Python 3.2: toward the future of the language

Posted Feb 24, 2011 18:13 UTC (Thu) by flewellyn (subscriber, #5047) [Link] (5 responses)

Assuming that you use message passing IPC, perhaps. But there's also shared memory, which does not have that disadvantage.

Python 3.2: toward the future of the language

Posted Feb 24, 2011 20:37 UTC (Thu) by ballombe (subscriber, #9523) [Link] (4 responses)

But shared memory reintroduces all the hard problems of multi-threading.

Python 3.2: toward the future of the language

Posted Feb 24, 2011 21:45 UTC (Thu) by oak (guest, #2786) [Link]

With process model the developer tends to (has to) think more about isolation of processing beforehand, so it gives a mindset where you don't end up as easily with with the debugging hell you so often have when trying to understand/fix (somebody else's) bad code that uses threads.

Python 3.2: toward the future of the language

Posted Feb 24, 2011 21:53 UTC (Thu) by flewellyn (subscriber, #5047) [Link] (2 responses)

No, there's a big difference: with threading, everything defaults to shared. With explicit shared memory, everything defaults to unshared, and you explicitly select that which you want to share. So, you can much more easily reason about protecting access to the shared resource.

Python 3.2: toward the future of the language

Posted Mar 3, 2011 1:36 UTC (Thu) by jlokier (guest, #52227) [Link]

Which is how it's done in Perl threads. Should I use Perl? :-)

Python 3.2: toward the future of the language

Posted Mar 3, 2011 9:48 UTC (Thu) by renox (guest, #23785) [Link]

>No, there's a big difference: with threading, everything defaults to shared.

The OS view of the memory defaults to shared, yes, but this doesn't mean that the language has to do this also: D doesn't for example: its default is thread local storage:
http://www.digitalmars.com/d/2.0/migrate-to-shared.html

Python 3.2: toward the future of the language

Posted Feb 28, 2011 10:09 UTC (Mon) by daniel_svensson (guest, #28746) [Link] (1 responses)

A piece of software I've been working on for quite some time was originally written in Python. We struggled with GIL quite a bit.
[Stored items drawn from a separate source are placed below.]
theorem slotGateOff_keeps : ∀ a1 d, Keeps [.slots] d (slotGateOff a1 d) := by
  intro a1 d
  unfold slotGateOff
  repeat' first
    | with_reducible exact Keeps.refl _ _
    | with_reducible assumption
    | ((try lift_lets); intro x; first | (refine Keeps.cut x ?_ ?_; (on_goal 1 => subst x); (on_goal 2 => (clear_value x; intro hx))) | (have hf := fun a => x a; clear hf; subst x) | clear_value x)
    | with_reducible refine (xOff_keeps ..).after ?_ (by decide)
    | with_reducible refine (yOff_keeps ..).after ?_ (by decide)
    | with_reducible refine Keeps.ite ?_ ?_
    | split

theorem regate_keeps : ∀ a1 d, Keeps [.slots, .chans, .profs, .paths] d (regate a1 d) := by
  intro a1 d
  unfold regate
  repeat' first
    | with_reducible exact Keeps.refl _ _
    | with_reducible assumption
    | ((try lift_lets); intro x; first | (refine Keeps.cut x ?_ ?_; (on_goal 1 => subst x); (on_goal 2 => (clear_value x; intro hx))) | (have hf := fun a => x a; clear hf; subst x) | clear_value x)
    | with_reducible refine (slotGateOff_keeps ..).after ?_ (by decide)
    | with_reducible refine (updPath_keeps ..).after ?_ (by decide)
    | with_reducible refine (updChan_keeps ..).after ?_ (by decide)
    | with_reducible refine (updProf_keeps ..).after ?_ (by decide)
    | with_reducible refine Keeps.forEach (fun _ _ => ?_) ?_
    | with_reducible refine Keeps.ite ?_ ?_
    | split

theorem endPulses_keeps : ∀ a1 d, Keeps [.slots, .chans, .profs, .paths] d (endPulses a1 d) := by
  intro a1 d
  unfold endPulses
  repeat' first
    | with_reducible exact Keeps.refl _ _
    | with_reducible assumption
    | ((try lift_lets); intro x; first | (refine Keeps.cut x ?_ ?_; (on_goal 1 => subst x); (on_goal 2 => (clear_value x; intro hx))) | (have hf := fun a => x a; clear hf; subst x) | clear_value x)
    | with_reducible refine (regate_keeps ..).after ?_ (by decide)
    | with_reducible refine (abandonRest_keeps ..).after ?_ (by decide)
    | with_reducible refine (updChan_keeps ..).after ?_ (by decide)
    | with_reducible refine (updProf_keeps ..).after ?_ (by decide)
    | with_reducible refine Keeps.ite ?_ ?_
    | split

theorem chanReconf_keeps : ∀ a1 a2 d, Keeps [.arbs, .isl, .slots, .chans, .profs, .paths, .rings, .writers, .nobind] d (chanReconf a1 a2 d) := by
  intro a1 a2 d
  unfold chanReconf
  repeat' first
    | with_reducible exact Keeps.refl _ _
    | with_reducible assumption
    | ((try lift_lets); intro x; first | (refine Keeps.cut x ?_ ?_; (on_goal 1 => subst x); (on_goal 2 => (clear_value x; intro hx))) | (have hf := fun a => x a; clear hf; subst x) | clear_value x)
    | with_reducible refine (writeReload_keeps ..).after ?_ (by decide)
    | with_reducible refine (toAssess_keeps ..).after ?_ (by decide)
    | with_reducible refine (applyReq_keeps ..).after ?_ (by decide)
    | with_reducible refine (endPulses_keeps ..).after ?_ (by decide)
    | with_reducible refine Keeps.ite ?_ ?_
    | split

theorem confChanged_keeps : ∀ a1 d, Keeps [.arbs, .isl, .slots, .chans, .profs, .paths, .rings, .writers, .nobind] d (confChanged a1 d) := by
  intro a1 d
  unfold confChanged
  repeat' first
    | with_reducible exact Keeps.refl _ _
    | with_reducible assumption
    | ((try lift_lets); intro x; first | (refine Keeps.cut x ?_ ?_; (on_goal 1 => subst x); (on_goal 2 => (clear_value x; intro hx))) | (have hf := fun a => x a; clear hf; subst x) | clear_value x)
    | with_reducible refine (chanReconf_keeps ..).after ?_ (by decide)
    | with_reducible refine Keeps.forEach (fun _ _ => ?_) ?_
    | with_reducible refine Keeps.ite ?_ ?_
    | (fail_if_no_progress with_reducible refine (set_slots_keeps _ ?_).after ?_ (by decide))
    | with_reducible refine map_apart _ _ ?_
    | with_reducible refine mapAll_apart _ _ ?_
    | (intro n s h; first | (split <;> exact h) | (dsimp only; split <;> exact h))
    | (intro s h; first | exact h | (simp only [SlotSt.apart] at *; done) | (dsimp only; split <;> exact h) | (cases s; simp_all [SlotSt.apart]; done))
    | split

theorem applyOverlay_keeps : ∀ a1 a2 d, Keeps [.mode, .arbs, .isl, .slots, .chans, .profs, .paths, .rings, .writers, .nobind, .log, .fi, .mem, .conf, .reload] d (applyOverlay a1 a2 d) := by
  intro a1 a2 d
  unfold applyOverlay
  have h1 : Keeps [.mode, .arbs, .isl, .slots, .chans, .profs, .paths, .rings, .writers, .nobind, .log, .fi, .mem, .conf, .reload] d _ := confTake_keeps (new := composeMem d.loader.base d.loader.ovls a1.toNat) ((writeMirror_keeps a1.toNat d).mono (by decide)) (by decide)
    fun h => composeMem_wf _ _ _ h.2.2.1
  refine Keeps.trans h1 ?_
  with_reducible refine (logEvent_keeps ..).after ?_ (by decide)
  refine (updReload_keeps _ ?_).after ?_ (by decide)
  · exact fun r h => h
  refine Keeps.forEach (fun _ _ => (overlayRestart_keeps ..).mono (by decide)) ?_
  with_reducible refine (confChanged_keeps ..).after ?_ (by decide)
  exact (updMode_keeps ..).mono (by decide)

theorem hlDrop_keeps : ∀ a1 a2 d, Keeps [.arbs, .mods] d (hlDrop a1 a2 d) := by
  intro n
  induction n with
  | zero => intro a2 d; exact Keeps.refl _ _
  | succ n ih =>
    intro a2 d
    unfold hlDrop
    split
    · refine Keeps.ite ?_ (Keeps.refl _ _)
      exact (ih ..).after (Keeps.ite ((arbWithdraw_keeps ..).after ((updMod_keeps ..).mono (by decide)) (by decide)) ((updMod_keeps ..).mono (by decide))) (by decide)
    · exact Keeps.refl _ _

theorem secTurn_keeps : ∀ a1 d, Keeps [.arbs, .faults, .log] d (secTurn a1 d) := by
  intro a1 d
  unfold secTurn
  repeat' first
    | with_reducible exact Keeps.refl _ _
    | with_reducible assumption
    | ((try lift_lets); intro x; first | (refine Keeps.cut x ?_ ?_; (on_goal 1 => subst x); (on_goal 2 => (clear_value x; intro hx))) | (have hf := fun a => x a; clear hf; subst x) | clear_value x)
    | with_reducible refine (logPush_keeps ..).after ?_ (by decide)
    | with_reducible refine (updFault_keeps ..).after ?_ (by decide)
    | with_reducible refine Keeps.ite ?_ ?_
    | split

theorem capQueue_keeps : ∀ a1 a2 d, Keeps [.arbs, .caps] d (capQueue a1 a2 d) := by
  intro a1 a2 d
  unfold capQueue
  repeat' first
    | with_reducible exact Keeps.refl _ _
    | with_reducible assumption
    | ((try lift_lets); intro x; first | (refine Keeps.cut x ?_ ?_; (on_goal 1 => subst x); (on_goal 2 => (clear_value x; intro hx))) | (have hf := fun a => x a; clear hf; subst x) | clear_value x)
    | with_reducible refine (arbRequest_keeps ..).after ?_ (by decide)
    | with_reducible refine (updCol_keeps (S := [.caps]) _ ?_).after ?_ (by decide)
    | with_reducible refine Keeps.ite ?_ ?_
    | (intro s; refine ⟨fun h => ?_, fun h => ?_, fun h => ?_, fun h => ?_⟩ <;> first | rfl | (cases h; done) | (split <;> rfl) | (simp; done))
    | (refine ⟨fun h => ?_, fun h => ?_, fun h => ?_, fun h => ?_⟩ <;> first | rfl | (cases h; done) | (split <;> rfl) | (simp; done))
    | split

theorem captureTake_keeps : ∀ a1 a2 d, Keeps [.arbs, .caps] d (captureTake a1 a2 d) := by
  intro a1 a2 d
  unfold captureTake
  repeat' first
    | with_reducible exact Keeps.refl _ _
    | with_reducible assumption
    | ((try lift_lets); intro x; first | (refine Keeps.cut x ?_ ?_; (on_goal 1 => subst x); (on_goal 2 => (clear_value x; intro hx))) | (have hf := fun a => x a; clear hf; subst x) | clear_value x)
    | with_reducible refine (capQueue_keeps ..).after ?_ (by decide)
    | with_reducible refine (updCol_keeps (S := [.caps]) _ ?_).after ?_ (by decide)
    | with_reducible refine Keeps.ite ?_ ?_
    | (intro s; refine ⟨fun h => ?_, fun h => ?_, fun h => ?_, fun h => ?_⟩ <;> first | rfl | (cases h; done) | (split <;> rfl) | (simp; done))
    | (refine ⟨fun h => ?_, fun h => ?_, fun h => ?_, fun h => ?_⟩ <;> first | rfl | (cases h; done) | (split <;> rfl) | (simp; done))
    | split

theorem pauseProf_keeps : ∀ a1 d, Keeps [.profs] d (pauseProf a1 d) := by
  intro a1 d
  unfold pauseProf
  repeat' first
    | with_reducible exact Keeps.refl _ _
    | with_reducible assumption
    | ((try lift_lets); intro x; first | (refine Keeps.cut x ?_ ?_; (on_goal 1 => subst x); (on_goal 2 => (clear_value x; intro hx))) | (have hf := fun a => x a; clear hf; subst x) | clear_value x)
    | with_reducible refine (updProf_keeps ..).after ?_ (by decide)
    | with_reducible refine Keeps.ite ?_ ?_
    | split

theorem enterCh_keeps : ∀ a1 a2 d, Keeps [.slots, .chans, .profs, .paths] d (enterCh a1 a2 d) := by
  intro a1 a2 d
  unfold enterCh
  repeat' first
    | with_reducible exact Keeps.refl _ _
    | with_reducible assumption
    | ((try lift_lets); intro x; first | (refine Keeps.cut x ?_ ?_; (on_goal 1 => subst x); (on_goal 2 => (clear_value x; intro hx))) | (have hf := fun a => x a; clear hf; subst x) | clear_value x)
    | with_reducible refine (abandonRest_keeps ..).after ?_ (by decide)
    | with_reducible refine (regate_keeps ..).after ?_ (by decide)
    | with_reducible refine (updChan_keeps ..).after ?_ (by decide)
    | with_reducible refine (updProf_keeps ..).after ?_ (by decide)
    | with_reducible refine Keeps.ite ?_ ?_
    | split

theorem holdChan_keeps : ∀ a1 a2 d, Keeps [.slots, .chans, .profs, .paths] d (holdChan a1 a2 d) := by
  intro a1 a2 d
  unfold holdChan
  repeat' first
    | with_reducible exact Keeps.refl _ _
    | with_reducible assumption
    | ((try lift_lets); intro x; first | (refine Keeps.cut x ?_ ?_; (on_goal 1 => subst x); (on_goal 2 => (clear_value x; intro hx))) | (have hf := fun a => x a; clear hf; subst x) | clear_value x)
    | with_reducible refine (pauseProf_keeps ..).after ?_ (by decide)
    | with_reducible refine (enterCh_keeps ..).after ?_ (by decide)
    | with_reducible refine (updChan_keeps ..).after ?_ (by decide)
    | with_reducible refine Keeps.ite ?_ ?_
    | split

theorem pathZero_keeps : ∀ a1 a2 d, Keeps [.paths] d (pathZero a1 a2 d) := by
  intro a1 a2 d
  unfold pathZero
  repeat' first
    | with_reducible exact Keeps.refl _ _
    | with_reducible assumption
    | ((try lift_lets); intro x; first | (refine Keeps.cut x ?_ ?_; (on_goal 1 => subst x); (on_goal 2 => (clear_value x; intro hx))) | (have hf := fun a => x a; clear hf; subst x) | clear_value x)
    | with_reducible refine (updPath_keeps ..).after ?_ (by decide)
    | with_reducible refine Keeps.ite ?_ ?_
    | split

theorem pathTrip_keeps : ∀ a1 a2 a3 d, Keeps [.paths] d (pathTrip a1 a2 a3 d) := by
  intro a1 a2 a3 d
  unfold pathTrip
  repeat' first
    | with_reducible exact Keeps.refl _ _
    | with_reducible assumption
    | ((try lift_lets); intro x; first | (refine Keeps.cut x ?_ ?_; (on_goal 1 => subst x); (on_goal 2 => (clear_value x; intro hx))) | (have hf := fun a => x a; clear hf; subst x) | clear_value x)
    | with_reducible refine (pathZero_keeps ..).after ?_ (by decide)
    | with_reducible refine (updPath_keeps ..).after ?_ (by decide)
    | with_reducible refine Keeps.ite ?_ ?_
    | split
At the end we were using the multiprocessing package and it worked pretty good with 8 to 50 processes depending on configuration.. we were able to use about 300-400% of CPU on our 8 core server, but the throughput was still pathetic, and we suffered long startup times due to having to copy data between processes.

An interesting fact was that disabling the Python garbage collection, after getting rid of the small number of circular references we had, increased throughput of multiprocessing module (pickle) by about 20 times. This also got rid of 10 second stalls every GC (huge heap).

In the end we migrated pretty much the same architecture to Java under the JVM, and increased throughput by 10-40 times depending on configuration. It's sad that Python doesn't perform better in scenarios where you have a problem that scales concurrently, and you have a fat server with lots of cores/cpus. Parts of our team feel uncomfortable with the Java language, but none of us can ignore that the JVM is crazy awesome technology compared to the cpython runtime.

Python 3.2: toward the future of the language

Posted Feb 28, 2011 13:00 UTC (Mon) by flewellyn (subscriber, #5047) [Link]

So...why not use Jython, then?

Use asynchronous messaging instead of threads

Posted Feb 24, 2011 8:15 UTC (Thu) by Cato (guest, #7643) [Link] (8 responses)

Because of the pain of getting threaded code to work correctly, this is not just a Python issue - PHP, Ruby and others are in the same boat (some Java-based interpreters for Ruby etc do support threading but you still have to get your threaded code to work).

One interesting technique to avoid having to use multithreading within an interpreter is to connect multiple processes with lightweight messaging. ZeroMQ is particularly lightweight (well below 100 microseconds round trip for a hello-world example in C using sockets) and easy to use from many scripting languages as well as C/C++/OCaml etc (see https://lwn.net/Articles/393235/ for more on ZeroMQ).

Once you have async messaging between processes, the overhead of writing socket servers goes away, and more importantly you don't need to write any locking code so that threading works.

You can also more than one language if required, e.g. Python for most purposes and OCaml for performance-sensitive requirements (since its performance is competitive with C, without the memory usage of Java, and is still very high level).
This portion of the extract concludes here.